A Research Study to Investigate the Effects of CagriSema Compared to Placebo in People With Type 2 Diabetes and Painful Diabetic Peripheral Neuropathy

Launched by NOVO NORDISK A/S · Jan 27, 2025

Keywords

ClinConnect Summary

This clinical trial is studying a new medication called CagriSema to see how well it helps people with type 2 diabetes and painful diabetic peripheral neuropathy, which is nerve pain caused by diabetes. Participants in the study will either receive CagriSema or a "dummy" medicine (placebo) that doesn’t contain the active drug. The assignment to either treatment is done randomly, similar to flipping a coin. The study will last about 10 months, and doctors are currently not able to prescribe CagriSema since it is still being tested.

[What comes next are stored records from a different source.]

-- ==== Sys2Proof/Syntax.lean ====
section
/-!
DEFINITION. The one inductive of the opcode table: a constructor per row of spec/opcode_table.json. The rows of
encoded instructions (R37, R38) keep every field the encoding carries, also the register fields an instruction does
not read (R39). The rows without an encoding are the device's indivisible steps (95_what_each_step_holds); their
arguments say which agent and which transaction the step is about.
-/

namespace Sys2Proof
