-- ==== Sys2Proof/Decode.lean ====
section
/-!
DEFINITION. Decoding (R36 to R55): total on any bytes, rejecting by name; the encoder, from the same tables; and the
bit-field helpers. A word is cut once into its six slots. Values that are illegal though their encoding is assigned
(a register number above 21, a scope above 4, …) decode to their row's instruction and are refused by WellFormed.
-/

namespace Sys2Proof

/-- Why a word is no instruction (R55). -/
inductive Reject where
  /-- Fewer than four bytes remain. -/
  | truncated
  /-- Bits [1:0] are not 0b11 (R36). -/
  | notWord
  /-- An excluded or reserved major opcode (R47). -/
  | majorOpcode
  /-- A base funct3 or funct7 that R48 does not list. -/
  | unassignedBase
  /-- A custom group, funct7 or fn4 that R50 to R53 do not list, or a reserved bit set (R40). -/
  | unassignedCustom
  deriving DecidableEq, Repr

/-- The six slots of a word (R37, R38). -/
structure Fields where
  f7 : BitVec 7
  r2 : BitVec 5
  r1 : BitVec 5
  f3 : BitVec 3
  rd : BitVec 5
  op : BitVec 7
  deriving DecidableEq, Repr

/-- A word cut into its slots. -/
def Fields.ofWord (w : IWord) : Fields :=
  ⟨w.extractLsb' 25 7, w.extractLsb' 20 5, w.extractLsb' 15 5, w.extractLsb' 12 3, w.extractLsb' 7 5,
    w.extractLsb' 0 7⟩

/-- The word of six slots. -/
def Fields.toWord (f : Fields) : IWord := f.f7 ++ f.r2 ++ f.r1 ++ f.f3 ++ f.rd ++ f.op


/-- Major opcode 0x03, funct3 000. -/
def decodeLoad0 (f : Fields) : Except Reject Instr :=
  .ok (.lb f.rd f.r1 (f.f7 ++ f.r2))

/-- Major opcode 0x03, funct3 001. -/
def decodeLoad1 (f : Fields) : Except Reject Instr :=
  .ok (.lh f.rd f.r1 (f.f7 ++ f.r2))

/-- Major opcode 0x03, funct3 010. -/
def decodeLoad2 (f : Fields) : Except Reject Instr :=
  .ok (.lw f.rd f.r1 (f.f7 ++ f.r2))

/-- Major opcode 0x03, funct3 011. -/
def decodeLoad3 (f : Fields) : Except Reject Instr :=
  .ok (.ld f.rd f.r1 (f.f7 ++ f.r2))

/-- Major opcode 0x03, funct3 100. -/
def decodeLoad4 (f : Fields) : Except Reject Instr :=
  .ok (.lbu f.rd f.r1 (f.f7 ++ f.r2))

/-- Major opcode 0x03, funct3 101. -/
def decodeLoad5 (f : Fields) : Except Reject Instr :=
  .ok (.lhu f.rd f.r1 (f.f7 ++ f.r2))

/-- Major opcode 0x03, funct3 110. -/
def decodeLoad6 (f : Fields) : Except Reject Instr :=
  .ok (.lwu f.rd f.r1 (f.f7 ++ f.r2))

/-- Major opcode 0x23, funct3 000. -/
def decodeStore0 (f : Fields) : Except Reject Instr :=
  .ok (.sb f.r1 f.r2 (f.f7 ++ f.rd))

/-- Major opcode 0x23, funct3 001. -/
def decodeStore1 (f : Fields) : Except Reject Instr :=
  .ok (.sh f.r1 f.r2 (f.f7 ++ f.rd))

/-- Major opcode 0x23, funct3 010. -/
def decodeStore2 (f : Fields) : Except Reject Instr :=
  .ok (.sw f.r1 f.r2 (f.f7 ++ f.rd))

/-- Major opcode 0x23, funct3 011. -/
def decodeStore3 (f : Fields) : Except Reject Instr :=
  .ok (.sd f.r1 f.r2 (f.f7 ++ f.rd))

/-- Major opcode 0x0f, funct3 000. -/
def decodeMiscMem0 (f : Fields) : Except Reject Instr :=
  .ok (.fence f.rd f.r1 (f.f7.extractLsb' 3 4) (f.f7.extractLsb' 0 3 ++ f.r2.extractLsb' 4 1) (f.r2.extractLsb' 0 4))

/-- Major opcode 0x13, funct3 000. -/
def decodeOpImm0 (f : Fields) : Except Reject Instr :=
  .ok (.addi f.rd f.r1 (f.f7 ++ f.r2))

/-- Major opcode 0x13, funct3 010. -/
def decodeOpImm2 (f : Fields) : Except Reject Instr :=
  .ok (.slti f.rd f.r1 (f.f7 ++ f.r2))

/-- Major opcode 0x13, funct3 011. -/
def decodeOpImm3 (f : Fields) : Except Reject Instr :=
  .ok (.sltiu f.rd f.r1 (f.f7 ++ f.r2))

/-- Major opcode 0x13, funct3 100. -/
def decodeOpImm4 (f : Fields) : Except Reject Instr :=
  .ok (.xori f.rd f.r1 (f.f7 ++ f.r2))

/-- Major opcode 0x13, funct3 110. -/
def decodeOpImm6 (f : Fields) : Except Reject Instr :=
  .ok (.ori f.rd f.r1 (f.f7 ++ f.r2))

/-- Major opcode 0x13, funct3 111. -/
def decodeOpImm7 (f : Fields) : Except Reject Instr :=
  .ok (.andi f.rd f.r1 (f.f7 ++ f.r2))

/-- Major opcode 0x13, funct3 001. -/
def decodeOpImm1 (f : Fields) : Except Reject Instr :=
  if f.f7.extractLsb' 1 6 == 0x0#6 then
    .ok (.slli f.rd f.r1 (f.f7.extractLsb' 0 1 ++ f.r2))
  else if f.f7 == 0x30#7 && f.r2 == 0x0#5 then
    .ok (.clz f.rd f.r1)
  else if f.f7 == 0x30#7 && f.r2 == 0x1#5 then
    .ok (.ctz f.rd f.r1)
  else if f.f7 == 0x30#7 && f.r2 == 0x2#5 then
    .ok (.cpop f.rd f.r1)
  else .error .unassignedBase

/-- Major opcode 0x13, funct3 101. -/
def decodeOpImm5 (f : Fields) : Except Reject Instr :=
  if f.f7.extractLsb' 1 6 == 0x0#6 then
    .ok (.srli f.rd f.r1 (f.f7.extractLsb' 0 1 ++ f.r2))
  else if f.f7.extractLsb' 1 6 == 0x10#6 then
    .ok (.srai f.rd f.r1 (f.f7.extractLsb' 0 1 ++ f.r2))
  else .error .unassignedBase

/-- Major opcode 0x17. -/
def decodeAuipc (f : Fields) : Except Reject Instr :=
  .ok (.auipc f.rd (f.f7 ++ f.r2 ++ f.r1 ++ f.f3))

/-- Major opcode 0x37. -/
def decodeLui (f : Fields) : Except Reject Instr :=
  .ok (.lui f.rd (f.f7 ++ f.r2 ++ f.r1 ++ f.f3))

/-- Major opcode 0x1b, funct3 000. -/
def decodeOpImm320 (f : Fields) : Except Reject Instr :=
  .ok (.addiw f.rd f.r1 (f.f7 ++ f.r2))

/-- Major opcode 0x1b, funct3 001. -/
def decodeOpImm321 (f : Fields) : Except Reject Instr :=
  if f.f7 == 0x0#7 then
    .ok (.slliw f.rd f.r1 f.r2)
  else .error .unassignedBase

/-- Major opcode 0x1b, funct3 101. -/
def decodeOpImm325 (f : Fields) : Except Reject Instr :=
  if f.f7 == 0x0#7 then
    .ok (.srliw f.rd f.r1 f.r2)
  else if f.f7 == 0x20#7 then
    .ok (.sraiw f.rd f.r1 f.r2)
  else .error .unassignedBase

/-- Major opcode 0x33, funct3 000. -/
def decodeOp0 (f : Fields) : Except Reject Instr :=
  if f.f7 == 0x0#7 then
    .ok (.add f.rd f.r1 f.r2)
  else if f.f7 == 0x20#7 then
    .ok (.sub f.rd f.r1 f.r2)
  else if f.f7 == 0x1#7 then
    .ok (.mul f.rd f.r1 f.r2)
  else .error .unassignedBase

/-- Major opcode 0x33, funct3 001. -/
def decodeOp1 (f : Fields) : Except Reject Instr :=
  if f.f7 == 0x0#7 then
    .ok (.sll f.rd f.r1 f.r2)
  else if f.f7 == 0x1#7 then
    .ok (.mulh f.rd f.r1 f.r2)
  else .error .unassignedBase

/-- Major opcode 0x33, funct3 010. -/
def decodeOp2 (f : Fields) : Except Reject Instr :=
  if f.f7 == 0x0#7 then
    .ok (.slt f.rd f.r1 f.r2)
  else if f.f7 == 0x1#7 then
    .ok (.mulhsu f.rd f.r1 f.r2)
  else .error .unassignedBase

/-- Major opcode 0x33, funct3 011. -/
def decodeOp3 (f : Fields) : Except Reject Instr :=
  if f.f7 == 0x0#7 then
    .ok (.sltu f.rd f.r1 f.r2)
  else if f.f7 == 0x1#7 then
    .ok (.mulhu f.rd f.r1 f.r2)
  else .error .unassignedBase

/-- Major opcode 0x33, funct3 100. -/
def decodeOp4 (f : Fields) : Except Reject Instr :=
  if f.f7 == 0x0#7 then
    .ok (.xor f.rd f.r1 f.r2)
  else if f.f7 == 0x1#7 then
    .ok (.div f.rd f.r1 f.r2)
  else .error .unassignedBase

/-- Major opcode 0x33, funct3 101. -/
def decodeOp5 (f : Fields) : Except Reject Instr :=
  if f.f7 == 0x0#7 then
    .ok (.srl f.rd f.r1 f.r2)
  else if f.f7 == 0x20#7 then
    .ok (.sra f.rd f.r1 f.r2)
  else if f.f7 == 0x1#7 then
    .ok (.divu f.rd f.r1 f.r2)
  else .error .unassignedBase
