-- ==== Sys2Proof/Machine/Units.lean ====
section
/-!
DEFINITION. The units above the thread: cores, clusters, the die's and the package's shared structures. Plain data.
-/

namespace Sys2Proof.Machine

/-- A core (05, 08): its queues, inbox, deque, keeper CSRs, buffers, L1, TLB and pending stores. closing: a remote REAP has ended its
other contexts, and its keeper is to leave (R120). -/
structure Core where
  queues : Vector (List Word) 4
  hq : List Word
  inbox : List Msg
  portWaiters : List (Nat × Nat)
  deque : List Frame
  pendq : List (Nat × PendWork)
  fwds : List Fwd
  keeperJob : Option Nat
  tentry : Bool
  ktvec : Word
  winfmt : Vector Word 8
  resv : BitVec 16
  holdam : Bool
  bufs : AMap Buf
  l1 : List L1Line
  misses : List Miss
  wbuf : List Nat
  tlb : List TlbEntry
  stores : List Store
  streamq : List Nat
  lastIssuer : Nat
  issueCycle : Option Nat
  stealing : Bool
  retryAt : Option Nat
  reserved : List (Nat × Nat × Nat)
  retDeferred : Bool
  closing : Bool
  deriving DecidableEq, Repr

/-- A core after package reset: queues empty, no keeper, CSRs zero (R113, R195); the last issuer is 15 (log entry 2). -/
def Core.reset : Core :=
  { queues := Vector.replicate 4 [], hq := [], inbox := [], portWaiters := [], deque := [], pendq := [], fwds := [],
    keeperJob := none, tentry := false, ktvec := 0, winfmt := Vector.replicate 8 0, resv := 0, holdam := false,
    bufs := [], l1 := [], misses := [], wbuf := [], tlb := [], stores := [], streamq := [], lastIssuer := 15, issueCycle := none, stealing := false, retryAt := none, reserved := [], retDeferred := false, closing := false }

/-! ### Engine operations (09, 12, 23) -/

/-- The units whose operations run apart from their thread (R197, R269, R434). -/
inductive EngUnit where
  | copy | conversion | blend | fabric
  deriving DecidableEq, Repr

/-- What an engine operation does, with its operands (R208 to R216, R219 to R223, R271, R434, R439). -/
inductive EngWork where
  | copy (dst src len : Nat)
  | rows (dst src rowbytes rows dpitch spitch : Nat)
  | gather (dst : Nat) (list : List Nat) (esize : Nat)
  | scatter (base src : Nat) (list : List Nat) (esize : Nat)
  | reduce (op ty dst src len : Nat)
  | handoff (dst src len : Nat) (cmd : IWord) (ctx : Nat) (v1 v2 vd : Word)
  | conv (kind : Nat) (d : List Word)
  | blend (kind : Nat) (d : List Word)
  | rload (raddr : Word) (dst len : Nat)
  | rstore (raddr : Word) (group : Bool) (src len : Nat)
  | deliver (d : List Word)
  deriving DecidableEq, Repr

/-- How far an operation is (R207, R216): it runs; its writes or requests are out; its command waits at the array; its
handle or its message is to be put. -/
inductive EngStage where
  | running | writing | handoff | handle | posting
  deriving DecidableEq, Repr

/-- An issued engine operation that has not ended (R197): its issuer, its work, the buffers it holds, the scratchpads it
has still to reach, the source lines it has asked for and those it has read (R290), its writes not yet acknowledged, its requests
that have not been answered (each with the package asked), and their failures. -/
structure EngOp where
  core : Nat
  tid : Nat
  serial : Nat
  job : Nat
  unit : EngUnit
  work : EngWork
  cw : Word
  word : Word
  holds : List (Nat × Nat × BufClass)
  reach : List Nat
  asked : List Nat
  got : AMap (List Byte)
  pend : List Nat
  members : List (Nat × Nat)
  fails : List (Nat × OpFail)
  fail : Option OpFail
  stage : EngStage
  deriving DecidableEq, Repr

/-- An operation has translated accesses that have not performed (R324). -/
def opOut (o : EngOp) : Bool := !o.asked.isEmpty || !o.got.isEmpty || !o.pend.isEmpty

/-! ### The matrix array (10, 11) -/

/-- What an entry of an accumulator's order does (R231 to R241, R263). A multiply holds its descriptor, the two window
descriptors read at issue, and the K-group it goes on from. -/
inductive MWork where
  | mul (shadow : Bool) (d : List Word) (wa wb : Word) (g : Nat)
  | group (slot : Nat) (d : List Word) (wa wb : Word) (g : Nat)
  | zero
  | commit (n : Nat)
  | discard
  | read (vd : VReg) (sel : Word)
  | drain (dst : Nat) (ctl : Word)
  | drop (peer ctl : Word)
  deriving DecidableEq, Repr

/-- An entry of an accumulator's order (R230): its number, the context that issued it, the pc for its record, what it
does, and the buffers a drain holds. -/
structure MOp where
  id : Nat
  tid : Nat
  serial : Nat
  job : Nat
  pc : VAddr
  work : MWork
  holds : List (Nat × Nat × BufClass)
  deriving DecidableEq, Repr

/-- How far the head of an order is: it has not begun; it has stopped part way (R230, R234); a drain's writes, a drop's
request or its rows are out. -/
inductive MStage where
  | idle
  | begun
  | draining (pend : List Nat)
  | asked
  | rows (sent acked : Nat)
  deriving DecidableEq, Repr

/-- A row that has reached a peer's row buffer (R239, R240): its number, its elements, and whether it ends its MDRP. -/
structure MRow where
  row : Nat
  vals : List Nat
  last : Bool
  deriving DecidableEq, Repr

/-- An accumulator (R224): live elements (64 i + j; those not listed are +0), the shadow with its owner, whether that owner has gone
while a multiply that has begun still adds there (R242), the drop count, the order, the failure that makes it FAULTED with whether it
can be resumed, the rows not yet applied, when the multiply at its head came to the multiply stage (R230), and the operand lines
that its head has asked for and those it has read (R290). -/
structure Acc where
  live : AMap Nat
  shadow : Option (ThreadRef × AMap Nat)
  ghost : Bool
  drops : Nat
  order : List MOp
  stage : MStage
  faulted : Option (OpFail × Bool)
  rows : List MRow
  turn : Option Nat
  asked : List Nat
  got : AMap (List Byte)
  deriving DecidableEq, Repr

/-- An accumulator after reset (R224). -/
def Acc.reset : Acc :=
  { live := [], shadow := none, ghost := false, drops := 0, order := [], stage := .idle, faulted := none, rows := [], turn := none,
    asked := [], got := [] }

/-- A cooperative group (R259, R260): its job and its rectangle. -/
structure Group where
  job : Nat
  r0 : Nat
  nr : Nat
  c0 : Nat
  nc : Nat
  deriving DecidableEq, Repr

/-- The life of a job slot (R407). -/
inductive JobState where
  | free | armed | live | ending
  deriving DecidableEq, Repr

/-- A job slot: its registers (R407), its header (R376), how it is being ended (R375), since when it has stayed stalled, and the
contexts listed when its last hang record was posted (R267). -/
structure Job where
  state : JobState
  root : Nat
  jkey : Word
  jlogb : Nat
  logsize : Nat
  logwr : Nat
  logrd : Nat
  jlost : Nat
  jlovf : Nat
  hdr : List Word
  kill : Bool
  hangSince : Option Nat
  hangDone : Option (List (Nat × Nat))
  deriving DecidableEq, Repr

/-- A job slot after reset: free, every register zero (R407). -/
def Job.reset : Job :=
  { state := .free, root := 0, jkey := 0, jlogb := 0, logsize := 0, logwr := 0, logrd := 0, jlost := 0, jlovf := 0,
    hdr := [], kill := false, hangSince := none, hangDone := none }

/-- The directory state of a line (R289). -/
inductive DirState where
  | I | S | EM | O | X | U
  deriving DecidableEq, Repr

/-- What the end of an open transaction does (R291, R295, R303, R367, R368, R371): the entry stands as it was written; the line
is I; it is I and leaves L2, or its remote-holder entry is freed, for another line that waits for its way; or a message is
answered from a line settled as that message asks. -/
inductive Settle where
  | forward
  | entry
  | evict (next : Nat)
  | freeEntry (next : Nat)
  | answer (e : Event)
  deriving DecidableEq, Repr

/-- A directory entry of a home slice or proxy (R289). opened counts the answers that the open transaction awaits, asked the
cores and dies that owe one, skip the dies whose next answer a put has stood for (R372); waiting holds the requests in arrival
order (R291); gathered the updates that came back (R298); passes the transfers by Fwd-GetM (R293), moved and splitting what the
open forward is, fwdOut that the dies asked have been sent a forward and not an invalidation (R372); needPut and putSeen the write-backs
that cross a forward (R302); needRoom that a request waits for a way behind lines all of which are busy (R291, R371). At a proxy (R364): the die-level state, its
write-back entry, the request at the home and its grant, and whether a DINV has come meanwhile (R372). cap is the limit of an
allocation that waits for a way (R366). -/
structure Dir where
  st : DirState
  owner : Nat
  sharers : List Nat
  marked : List Nat
  masks : List (Nat × BitVec 128)
  opened : Nat
  asked : List Nat
  dies : List Nat
  skip : List Nat
  settle : Settle
  waiting : List Event
  gathered : List (Nat × List Update)
  passes : List (Nat × Nat × BitVec 128)
  moved : Bool
  splitting : Bool
  needPut : List Nat
  putSeen : List Nat
  fwdOut : Bool
  needRoom : Bool
  dl : DieState
  dlWriteBack : Bool
  homeWait : Bool
  dgrant : Option DieState
  dacks : Int
  dinval : Bool
  cap : Option Nat
  deriving DecidableEq, Repr

/-- A line that no cache holds. -/
def Dir.reset : Dir :=
  { st := .I, owner := 0, sharers := [], marked := [], masks := [], opened := 0, asked := [], dies := [], skip := [],
    settle := .forward, waiting := [], gathered := [], passes := [], moved := false, splitting := false, needPut := [],
    putSeen := [], fwdOut := false, needRoom := false, dl := .I, dlWriteBack := false, homeWait := false, dgrant := none, dacks := 0, dinval := false, cap := none }

/-- An entry of a home die's remote-holder directory (R365): EM or S, the dies that hold the line, and when it was last
used. -/
structure Rhd where
  excl : Bool
  mask : List Nat
  used : Nat
  deriving DecidableEq, Repr

/-- A line present in an L2 slice: dirty, its way, and when it was last used (R286, R303). -/
structure L2Line where
  dirty : Bool
  way : Nat
  used : Nat
  deriving DecidableEq, Repr

/-- The remote-holder registers of a die (R366). -/
structure RhdCtl where
  capen : Bool
  ways : Nat
  binv : Nat
  deriving DecidableEq, Repr

/-- A frame record of the pool (R315). table: PMAP, PSHARE or FALLOC took it for a page table, which only its job's end releases
(R318). -/
structure FrameRec where
  count : Nat
  job : Nat
  held : Bool
  table : Bool
  deriving DecidableEq, Repr

/-- A flit sent to a peer and not yet acknowledged (R421): its sequence number, its channel's index 0 to 3, the packet
that it ends, if it is the last of one, and whether it is to be sent again, because its channel has been withdrawn (R423). -/
structure Flit where
  seq : Nat
  ch : Nat
  packet : Option Event
  again : Bool
  deriving DecidableEq, Repr

/-- A flit on the wire to a package (R419): an output of the machine. -/
structure WireFlit where
  peer : Nat
  chan : Nat
  flit : Flit
  deriving DecidableEq, Repr

/-- A peer package (R420 to R425): its transmit channels, which of them are active, whether it is reachable, the flits
not yet sent (each with its virtual channel, 0 request, 1 reply, 2 bulk, and the packet that it ends), the flits not yet acknowledged, the rotation, and the receiving side's window. -/
structure Peer where
  chans : List Nat
  act : List Nat
  reach : Bool
  queue : List (Nat × Option Event)
  unacked : List Flit
  txSeq : Nat
  turn : Nat
  rxNext : Nat
  rxHeld : List Flit
  lastActive : Nat
  deriving DecidableEq, Repr

/-- A peer at reset (R420). -/
def Peer.reset : Peer :=
  { chans := [0, 0, 0, 0], act := [], reach := false, queue := [], unacked := [], txSeq := 0, turn := 0, rxNext := 0,
    rxHeld := [], lastActive := 0 }

/-- The state of a transmit channel (R420). -/
inductive ChanState where
  | unused | active | withdrawn | fenced | spare | tuning
  deriving DecidableEq, Repr

/-- A transmit channel (R420, R423, R424): its peer, state and counters, the failed attempts of the present retraining,
whether it has been retrained, since when it is tuning, and the number from which it carries flits since it was handed back, while older
ones are unacknowledged. -/
structure Chan where
  peer : Nat
  state : ChanState
  retrains : Nat
  withdraws : Nat
  corr : Nat
  attempts : Nat
  ready : Bool
  since : Nat
  start : Option Nat
  deriving DecidableEq, Repr

/-- A channel at reset. -/
def Chan.reset : Chan := { peer := 0, state := .unused, retrains := 0, withdraws := 0, corr := 0, attempts := 0, ready := false, since := 0, start := none }

/-- An export entry (R427). -/
structure Export where
  type : Nat
  base : Nat
  size : Nat
  rpkg : Nat
  anyp : Bool
  job : Nat
  core : Nat
  rights : Nat
  key : Word
  deriving DecidableEq, Repr

/-- An export entry at reset: off. -/
def Export.reset : Export :=
  { type := 0, base := 0, size := 0, rpkg := 0, anyp := false, job := 0, core := 0, rights := 0, key := 0 }

/-- The last refused delivery and the count of them (R443). -/
structure Refused where
  count : Nat
  req : Nat
  entry : Nat
  why : Nat
  target : Nat
  deriving DecidableEq, Repr

/-- The registers of the host function that stand alone (R406, R412, R413): launch discards, aperture base, status, power, the
two image slots of boot flash, the firmware image that runs (none: the one the package came with), whether the host side is down
with the telemetry as it then stood (R413), and the posted writes that are held, the oldest first (R410). -/
structure HostRegs where
  ordd : Nat
  badmsg : Nat
  badhdr : Nat
  stray : Nat
  apbase : Nat
  secver : Nat
  repreq : Bool
  alert : Bool
  boot : Nat
  budget : Nat
  peak : Nat
  power : Nat
  windowAt : Nat
  belowSince : Nat
  flash : AMap (List Byte)
  image : Option (List Byte)
  down : Bool
  telemetry : List Word
  held : List Event
  deriving DecidableEq, Repr

/-- The host function's registers at reset (R406, R412). -/
def HostRegs.reset : HostRegs :=
  { ordd := 0, badmsg := 0, badhdr := 0, stray := 0, apbase := 0, secver := 0, repreq := false, alert := false, boot := 0,
    budget := 3200, peak := 0, power := 0, windowAt := 0, belowSince := 0, flash := [], image := none, down := false,
    telemetry := [], held := [] }

/-- A receive channel (R423): withdrawn, and the sequence it accepts from once handed back. -/
structure RxChan where
  withdrawn : Bool
  acceptFrom : Option Nat
  deriving DecidableEq, Repr

end Sys2Proof.Machine
end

To be eligible for the trial, participants must be at least 18 years old, have a body mass index (BMI) of 25 or higher, and have had type 2 diabetes for at least 6 months. They should also have been experiencing nerve pain for at least 3 months and meet specific pain scoring criteria. It’s important to note that women who are pregnant or breastfeeding cannot participate, and there are other health conditions that may exclude someone from joining the study. Participants can expect regular check-ins and evaluations throughout the trial to monitor their health and response to the treatment.

Gender

ALL

Eligibility criteria

• Key Inclusion Criteria:
• • Male or female.
• • Age 18 years or above at the time of signing the informed consent.
• • Body mass index (BMI) ≥25.0 kilogram per square meter (kg/m\^2) at screening.
• • Diagnosis of type 2 diabetes (T2D) ≥180 days before screening.
• -- For participants on anti-diabetic drugs: Stable daily and/or weekly dose(s) ≥90 days before screening of any of the following anti-diabetic drug(s) or combination regimen(s) at effective or maximum tolerated dose, as judged by the investigator:
• • Treatment with 1-3 marketed oral anti-diabetic drugs (OADs) (metformin, α-glucosidase inhibitors (AGI), glinides, sodium-glucose co-transporter 2 inhibitors (SGLT2i), thiazolidinediones, or sulphonylureas (SU) as a single agent or in combination) according to local guidelines.
• • Treatment with basal or basal-bolus insulin (including premixed insulin formulations) according to local guidelines.
• • HbA1c ≤10.5 % (91 millimole per mole \[mmol/mol\]) and ≥6.0 % (42 mmol/mol), as determined by central laboratory at screening.
• * Diagnosis of painful diabetic peripheral neuropathy (pDPN) at screening as well as at the following criteria:
• • -- Participant with self-reported pain consistent with pDPN for a minimum of 3 months before screening, as judged by the investigator.
• • Stable pharmacological and non-pharmacological treatment of pain for a minimum of 3 months before screening, in the opinion of the investigator. The treatment regimen should adhere to local guidelines (if available).
• Key Exclusion Criteria:
• • Female who is pregnant, breast-feeding or intends to become pregnant or is of childbearing potential and not using a highly effective contraceptive method.
• • Use of any glucagon-like peptide-1 receptor agonist (GLP-1 RA), including medication with GLP-1 RA activity, (DPP-4), or amylin analogue within 60 days before screening.
• • Significant use of opioids, cannabinoids or benzodiazepines within 30 days before screening, in the opinion of the investigator. Significant use is defined as use that renders it unlikely that the participant is able to comply with protocol requirements for discouraged medications.
• • Anticipated initiation or clinically relevant change in concomitant medications (for more than 14 consecutive days during the study) known to affect weight or glucose metabolism (e.g., orlistat, thyroid hormones or oral corticosteroids).
• • Planned initiation or change in anti-depressant, anti-psychotic or anti-epileptic medication. If participants are already taking such medication, they should have stable and optimised treatment for at least 8 weeks before screening.
• • Presence or history of epilepsy and fibromyalgia.
• • Presence of non-diabetic neuropathies, in the opinion of the investigator.
• • Uncontrolled and potentially unstable diabetic retinopathy or maculopathy. Verified by a fundus examination and OCT assessment performed within 90 days before screening or in the period between screening and randomisation. Pharmacological pupil-dilation is a requirement unless using a digital fundus photography camera specified for non-dilated examination.
• • Any other painful medical condition(s) where the pain is significantly more severe than the diabetic peripheral neuropathy pain, as judged by the investigator (participants will not be excluded if the pain is transient in nature).
• • History of suicidal attempt within 5 years before screening
• • Suicidal behaviour within 1 month before screening.
• • Renal impairment with estimated Glomerular Filtration Rate (eGFR) \<30 ml/min/1.73 m2 as determined by central laboratory at screening.
• • Exposure to an investigational medicinal product within 90 days or 5 half-lives of the investigational medicinal product (if known), whichever is longer, before screening.